● **THE RECORDS**

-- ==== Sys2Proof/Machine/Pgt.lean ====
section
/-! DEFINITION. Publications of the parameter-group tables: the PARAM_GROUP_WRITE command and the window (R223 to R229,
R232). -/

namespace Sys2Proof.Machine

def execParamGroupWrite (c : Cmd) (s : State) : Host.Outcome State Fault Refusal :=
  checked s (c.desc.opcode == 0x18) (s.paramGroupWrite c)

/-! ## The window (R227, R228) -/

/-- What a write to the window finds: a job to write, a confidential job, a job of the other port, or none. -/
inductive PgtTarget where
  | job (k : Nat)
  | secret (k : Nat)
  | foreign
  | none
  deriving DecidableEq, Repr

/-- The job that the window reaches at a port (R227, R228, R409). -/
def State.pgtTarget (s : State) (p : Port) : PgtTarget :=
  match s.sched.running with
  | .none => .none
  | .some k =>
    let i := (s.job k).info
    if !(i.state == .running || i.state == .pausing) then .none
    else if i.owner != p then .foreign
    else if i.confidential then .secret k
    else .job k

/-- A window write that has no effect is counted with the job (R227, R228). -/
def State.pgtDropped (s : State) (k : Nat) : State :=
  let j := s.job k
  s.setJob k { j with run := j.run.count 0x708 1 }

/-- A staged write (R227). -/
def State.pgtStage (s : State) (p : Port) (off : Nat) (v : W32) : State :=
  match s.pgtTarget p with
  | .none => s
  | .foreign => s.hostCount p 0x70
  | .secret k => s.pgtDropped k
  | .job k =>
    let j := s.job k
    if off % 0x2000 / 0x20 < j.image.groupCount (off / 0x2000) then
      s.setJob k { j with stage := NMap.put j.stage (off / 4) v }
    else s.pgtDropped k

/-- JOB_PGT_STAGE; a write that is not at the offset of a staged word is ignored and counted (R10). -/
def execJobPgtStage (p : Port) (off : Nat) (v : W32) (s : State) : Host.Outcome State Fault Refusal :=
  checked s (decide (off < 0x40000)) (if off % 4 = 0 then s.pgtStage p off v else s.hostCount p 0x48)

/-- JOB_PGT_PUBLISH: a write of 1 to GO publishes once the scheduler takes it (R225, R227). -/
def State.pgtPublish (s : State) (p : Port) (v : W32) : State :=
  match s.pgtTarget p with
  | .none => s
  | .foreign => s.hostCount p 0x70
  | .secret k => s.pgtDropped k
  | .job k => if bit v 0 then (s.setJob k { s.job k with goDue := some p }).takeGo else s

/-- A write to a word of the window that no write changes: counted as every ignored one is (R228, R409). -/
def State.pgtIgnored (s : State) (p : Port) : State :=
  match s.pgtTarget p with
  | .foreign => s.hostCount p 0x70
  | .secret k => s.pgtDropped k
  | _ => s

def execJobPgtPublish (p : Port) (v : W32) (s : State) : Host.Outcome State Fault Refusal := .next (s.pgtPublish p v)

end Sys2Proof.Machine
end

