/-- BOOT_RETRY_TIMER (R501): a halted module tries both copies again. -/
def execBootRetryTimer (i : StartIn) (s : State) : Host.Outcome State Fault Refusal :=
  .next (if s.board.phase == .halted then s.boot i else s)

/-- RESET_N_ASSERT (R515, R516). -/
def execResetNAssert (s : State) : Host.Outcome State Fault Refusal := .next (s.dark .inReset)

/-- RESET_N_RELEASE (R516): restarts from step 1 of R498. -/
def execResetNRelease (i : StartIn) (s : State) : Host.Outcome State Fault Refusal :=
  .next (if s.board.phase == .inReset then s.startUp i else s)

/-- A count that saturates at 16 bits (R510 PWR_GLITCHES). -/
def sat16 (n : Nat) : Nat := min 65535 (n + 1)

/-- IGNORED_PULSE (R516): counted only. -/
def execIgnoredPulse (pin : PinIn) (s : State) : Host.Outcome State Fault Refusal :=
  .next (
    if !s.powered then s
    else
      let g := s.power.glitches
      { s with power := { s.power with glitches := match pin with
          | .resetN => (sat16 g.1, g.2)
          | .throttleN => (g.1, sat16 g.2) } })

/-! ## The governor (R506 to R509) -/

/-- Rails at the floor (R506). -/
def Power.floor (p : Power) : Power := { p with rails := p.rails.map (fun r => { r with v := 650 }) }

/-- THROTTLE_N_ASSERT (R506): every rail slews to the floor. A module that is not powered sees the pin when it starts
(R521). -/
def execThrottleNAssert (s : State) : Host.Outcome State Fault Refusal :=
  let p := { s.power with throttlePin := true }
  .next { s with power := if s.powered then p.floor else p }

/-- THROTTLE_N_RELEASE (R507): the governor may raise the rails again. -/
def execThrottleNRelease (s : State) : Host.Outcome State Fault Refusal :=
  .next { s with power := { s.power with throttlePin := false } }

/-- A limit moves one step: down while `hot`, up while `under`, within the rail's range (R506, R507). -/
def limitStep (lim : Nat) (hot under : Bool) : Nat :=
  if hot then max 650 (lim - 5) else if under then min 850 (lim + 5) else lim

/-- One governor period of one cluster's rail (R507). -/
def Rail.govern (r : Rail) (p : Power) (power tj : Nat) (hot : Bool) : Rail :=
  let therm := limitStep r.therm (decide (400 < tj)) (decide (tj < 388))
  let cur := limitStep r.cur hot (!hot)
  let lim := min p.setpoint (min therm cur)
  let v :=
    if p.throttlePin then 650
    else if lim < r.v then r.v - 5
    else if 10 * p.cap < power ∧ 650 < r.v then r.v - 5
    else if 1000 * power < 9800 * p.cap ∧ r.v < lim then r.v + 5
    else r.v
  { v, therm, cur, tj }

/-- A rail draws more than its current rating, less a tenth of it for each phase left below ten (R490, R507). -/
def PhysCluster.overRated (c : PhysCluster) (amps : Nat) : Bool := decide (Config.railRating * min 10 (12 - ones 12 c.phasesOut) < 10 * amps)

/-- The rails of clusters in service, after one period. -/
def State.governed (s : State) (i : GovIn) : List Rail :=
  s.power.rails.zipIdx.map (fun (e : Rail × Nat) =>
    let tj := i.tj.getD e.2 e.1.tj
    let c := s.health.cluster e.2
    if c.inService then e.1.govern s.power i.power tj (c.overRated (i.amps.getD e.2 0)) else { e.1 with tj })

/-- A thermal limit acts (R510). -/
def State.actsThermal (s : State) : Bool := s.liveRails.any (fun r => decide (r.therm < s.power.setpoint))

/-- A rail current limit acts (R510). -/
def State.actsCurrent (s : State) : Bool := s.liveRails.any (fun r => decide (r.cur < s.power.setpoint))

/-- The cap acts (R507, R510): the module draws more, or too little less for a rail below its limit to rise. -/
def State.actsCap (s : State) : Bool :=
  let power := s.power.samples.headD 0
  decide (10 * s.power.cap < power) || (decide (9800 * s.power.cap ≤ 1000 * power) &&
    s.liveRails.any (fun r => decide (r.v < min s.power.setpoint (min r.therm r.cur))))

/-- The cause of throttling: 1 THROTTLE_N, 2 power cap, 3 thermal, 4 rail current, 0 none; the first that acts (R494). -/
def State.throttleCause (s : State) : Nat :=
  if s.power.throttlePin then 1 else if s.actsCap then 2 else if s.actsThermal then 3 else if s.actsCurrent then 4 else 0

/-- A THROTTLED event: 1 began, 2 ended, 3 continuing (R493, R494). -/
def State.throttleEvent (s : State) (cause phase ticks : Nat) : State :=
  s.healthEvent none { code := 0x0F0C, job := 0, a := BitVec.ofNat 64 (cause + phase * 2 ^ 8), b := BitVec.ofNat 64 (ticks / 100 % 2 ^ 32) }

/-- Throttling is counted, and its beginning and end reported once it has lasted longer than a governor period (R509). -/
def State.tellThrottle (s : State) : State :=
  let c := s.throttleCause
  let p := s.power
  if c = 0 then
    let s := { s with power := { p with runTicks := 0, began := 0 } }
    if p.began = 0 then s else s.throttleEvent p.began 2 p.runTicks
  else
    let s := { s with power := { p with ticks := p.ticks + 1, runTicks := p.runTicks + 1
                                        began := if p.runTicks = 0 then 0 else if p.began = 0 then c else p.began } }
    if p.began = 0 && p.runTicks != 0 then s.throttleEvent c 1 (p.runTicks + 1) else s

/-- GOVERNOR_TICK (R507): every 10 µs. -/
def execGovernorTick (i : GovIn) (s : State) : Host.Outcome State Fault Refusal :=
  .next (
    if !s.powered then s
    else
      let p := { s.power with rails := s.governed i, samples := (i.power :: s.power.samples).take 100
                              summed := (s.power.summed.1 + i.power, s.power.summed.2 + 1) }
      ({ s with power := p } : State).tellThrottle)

● **WHAT IS NEEDED**
Could you reproduce, exactly, every line above from the line with "(sat16 g.1, g.2)" to the line with "def PhysCluster.overRated (c", and no other line? Both ends count.

● **ANSWER**
          | .resetN => (sat16 g.1, g.2)
          | .throttleN => (g.1, sat16 g.2) } })

/-! ## The governor (R506 to R509) -/

/-- Rails at the floor (R506). -/
def Power.floor (p : Power) : Power := { p with rails := p.rails.map (fun r => { r with v := 650 }) }

/-- THROTTLE_N_ASSERT (R506): every rail slews to the floor. A module that is not powered sees the pin when it starts
(R521). -/
def execThrottleNAssert (s : State) : Host.Outcome State Fault Refusal :=
  let p := { s.power with throttlePin := true }
  .next { s with power := if s.powered then p.floor else p }

/-- THROTTLE_N_RELEASE (R507): the governor may raise the rails again. -/
def execThrottleNRelease (s : State) : Host.Outcome State Fault Refusal :=
  .next { s with power := { s.power with throttlePin := false } }

/-- A limit moves one step: down while `hot`, up while `under`, within the rail's range (R506, R507). -/
def limitStep (lim : Nat) (hot under : Bool) : Nat :=
  if hot then max 650 (lim - 5) else if under then min 850 (lim + 5) else lim

/-- One governor period of one cluster's rail (R507). -/
def Rail.govern (r : Rail) (p : Power) (power tj : Nat) (hot : Bool) : Rail :=
  let therm := limitStep r.therm (decide (400 < tj)) (decide (tj < 388))
  let cur := limitStep r.cur hot (!hot)
  let lim := min p.setpoint (min therm cur)
  let v :=
    if p.throttlePin then 650
    else if lim < r.v then r.v - 5
    else if 10 * p.cap < power ∧ 650 < r.v then r.v - 5
    else if 1000 * power < 9800 * p.cap ∧ r.v < lim then r.v + 5
    else r.v
  { v, therm, cur, tj }

/-- A rail draws more than its current rating, less a tenth of it for each phase left below ten (R490, R507). -/
def PhysCluster.overRated (c : PhysCluster) (amps : Nat) : Bool := decide (Config.railRating * min 10 (12 - ones 12 c.phasesOut) < 10 * amps)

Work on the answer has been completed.